This includes the For Sale boards and online advertising on the Privateseller website until the property is sold. For an extra €200, the company will arrange for the seller's home to be photographed and will give advice on how to stage their home for potential buyers.

According to Fiona McLoughlin, who set up Privateseller three years ago, sellers can use the money saved to offer lower prices to get a quicker sale. She says that 65 per cent of the houses currently for sale through her operation have previously been listed with estate agents. She accepts the private route is "not for everyone" but says "there really is nothing an auctioneer can do that you can't do yourself."

John Byrne* and his wife decided on the self-sell route after a disappointing experience trying to sell their house in Athlone through an estate agent. After a year on the market, their two-bedroom house with an asking price of €330,000, attracted just three viewings. "It was an unusual house, certainly, but we should have got more viewings." After a frustrating year the couple came across privateseller.ie and decided to give it a go.

"We got viewings straight away," he says. They had a "huge amount of impromptu callers" and rather than spending hours decluttering as they did for pre-arranged viewings "we said take us as you find us". He thought he would have been uncomfortable showing people around his house. "But I'd no problems. If anything I was too honest when it came to pointing out faults. The guy who bought it was a local who arrived one evening when we were having tea. He was wearing torn jeans and was the last person I'd have expected to buy but he came back with an offer of €370,000." The deal was concluded by last Christmas.

"I'd have no reservations about selling privately - it certainly worked for us although I do accept there was a degree of happenstance and serendipity about the whole thing."

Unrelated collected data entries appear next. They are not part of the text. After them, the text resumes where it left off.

-- ==== Sys2Proof/Certificates/Slice0/Obligations.lean ====
section
/-! DEFINITION. The statements for the provers. Each docstring names the rule of spec/ it formalises. Where an equation
gives the whole next state as a record update, every field not named is unchanged: it is the operation's frame too. -/

open Sys2Proof Sys2Proof.Machine

/-! ### Encoding (30_encoding.md) -/

/-- Every operation that has a command word is decoded from it, with every sample pattern (R72, R74, R80). -/
def Obligations.DecodeOfEncodeIsIdentity : Prop :=
  ∀ i : Instr, i.wf = true → ∃ w, encode i = some w ∧ decode w = .ok i

/-- A word that decodes to a command is that command's one word (R72, R74, R77, R80). -/
def Obligations.EncodeOfDecodeIsIdentity : Prop :=
  ∀ (w : CmdWord) (i : Instr), decode w = .ok i → i.wf = true ∧ encode i = some w

/-- R80, with the opcode and the payload read off the word as a number (R72, R74, R75, R76). -/
def Obligations.DecoderFollowsOpcodeMap : Prop :=
  ∀ w : CmdWord,
    let opc := w.toNat / 2 ^ 32
    let p := w.toNat % 2 ^ 32
    (opc = 1 → decode w = .ok (.tempUpdate (BitVec.ofNat 32 p))) ∧
    (opc = 3 → decode w = .ok (.voltUpdate (BitVec.ofNat 32 p))) ∧
    (opc = 2 → p = 0 → decode w = .ok .tempError) ∧
    (opc = 4 → p = 0 → decode w = .ok .voltError) ∧
    (opc = 5 → p = 0 → decode w = .ok .motion) ∧
    (opc = 6 → p = 0 → decode w = .ok .button) ∧
    (opc = 2 ∨ opc = 4 ∨ opc = 5 ∨ opc = 6 → p ≠ 0 → decode w = .error .reservedPayload) ∧
    (opc = 0 ∨ 7 ≤ opc → decode w = .error .illegalOpcode)

/-- The words written out in the examples of R105 to R108, R130 and R184. -/
def Obligations.ExampleWordsDecode : Prop :=
  decode 0x0141AA0000#40 = .ok (.tempUpdate 0x41AA0000#32) ∧
  decode 0x0200000000#40 = .ok .tempError ∧
  decode 0x03406AE148#40 = .ok (.voltUpdate 0x406AE148#32) ∧
  decode 0x0400000000#40 = .ok .voltError ∧
  decode 0x0500000000#40 = .ok .motion ∧
  decode 0x0600000000#40 = .ok .button

/-! ### The step and its ordering (60_exceptions.md R248, 30_encoding.md R71, R79) -/

/-- At an edge that goes to the command port, the step is `exec` of the decoded command, after which the command is
consumed and the next edge begins. `led_pulse` is low unless the command raises it. -/
def Obligations.StepRunsAcceptedCommand : Prop :=
  ∀ (s : State) (w : CmdWord) (q : List CmdWord) (i : Instr),
    s.cmdQueue = w :: q → s.schState = .pending → s.rst = false → s.txAck = false →
    (s.wakeTurn = false ∨ s.now < s.wakeAt) → decode w = .ok i →
    step s = thenNextEdge (thenRun (exec i { s with ledPulse := false }) fun t => .next { t with cmdQueue := q })

/-- The steps without a command word: reset before everything, TX_COMPLETE on an ack in WAIT_TX, INIT in IDLE, and a due
WAKE at its turn. -/
def Obligations.StepRunsPortAndInternalOperations : Prop :=
  ∀ s : State,
    (s.rst = true → step s = thenNextEdge (exec .reset { s with ledPulse := false })) ∧
    (s.rst = false → s.txAck = true → s.schState = .waitTx →
      step s = thenNextEdge (exec (.txComplete s.txOk) { s with ledPulse := false })) ∧
    (s.rst = false → s.txAck = false → s.schState = .idle →
      step s = thenNextEdge (exec .init { s with ledPulse := false })) ∧
    (s.rst = false → s.txAck = false → s.schState = .pending → s.wakeAt ≤ s.now → s.wakeTurn = true →
      step s = thenNextEdge (exec .wake { s with ledPulse := false }))

/-- R248 item 4: a spurious ack is a step of its own, judged on SCH_STATE at the start of the edge, which sets ERR[3]
and nothing else of the block; the edge then goes on with its other inputs. -/
def Obligations.SpuriousAckPrecedesTheOtherStep : Prop :=
  ∀ s : State, s.rst = false → s.txAck = true → s.schState ≠ .waitTx →
    step s = .next
      { s with ledPulse := false, err := s.err ||| 0b1000#4, txAck := false, stepNo := s.stepNo + 1 }
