/-! ### offerNow -/

@[simp] theorem State.offerNow_build (w : CmdWord) : (s.offerNow w).build = s.build := rfl
@[simp] theorem State.offerNow_ts (w : CmdWord) : (s.offerNow w).ts = s.ts := rfl
@[simp] theorem State.offerNow_vs (w : CmdWord) : (s.offerNow w).vs = s.vs := rfl
@[simp] theorem State.offerNow_mcCount (w : CmdWord) : (s.offerNow w).mcCount = s.mcCount := rfl
@[simp] theorem State.offerNow_mcNext (w : CmdWord) : (s.offerNow w).mcNext = s.mcNext := rfl
@[simp] theorem State.offerNow_schState (w : CmdWord) : (s.offerNow w).schState = .pending := rfl
@[simp] theorem State.offerNow_wakeAt (w : CmdWord) : (s.offerNow w).wakeAt = s.wakeAt := rfl
@[simp] theorem State.offerNow_txFrame (w : CmdWord) : (s.offerNow w).txFrame = s.txFrame := rfl
@[simp] theorem State.offerNow_err (w : CmdWord) : (s.offerNow w).err = s.err := rfl
@[simp] theorem State.offerNow_ledPulse (w : CmdWord) : (s.offerNow w).ledPulse = s.ledPulse := rfl
@[simp] theorem State.offerNow_events (w : CmdWord) : (s.offerNow w).events = s.events := rfl
@[simp] theorem State.offerNow_rst (w : CmdWord) : (s.offerNow w).rst = false := rfl
@[simp] theorem State.offerNow_now (w : CmdWord) : (s.offerNow w).now = s.now := rfl
@[simp] theorem State.offerNow_cmdQueue (w : CmdWord) : (s.offerNow w).cmdQueue = w :: s.cmdQueue := rfl
@[simp] theorem State.offerNow_txAck (w : CmdWord) : (s.offerNow w).txAck = false := rfl
@[simp] theorem State.offerNow_txOk (w : CmdWord) : (s.offerNow w).txOk = s.txOk := rfl
@[simp] theorem State.offerNow_wakeTurn (w : CmdWord) : (s.offerNow w).wakeTurn = false := rfl
@[simp] theorem State.offerNow_script (w : CmdWord) : (s.offerNow w).script = s.script := rfl
@[simp] theorem State.offerNow_stepNo (w : CmdWord) : (s.offerNow w).stepNo = s.stepNo := rfl

end Sys2Proof.Machine
end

A COUPLE OF ARGUMENTS against self-selling immediately spring to mind. Sellers may have to devote an enormous amount of time in the evenings and on weekends to viewings, and some buyers may be put off by having to view properties in the presence of the owners. While you can be brutally honest about a house's shortcomings in the presence of an estate agent, you might feel distinctly inhibited when being given the tour by the person who's directly responsible for said shortcomings.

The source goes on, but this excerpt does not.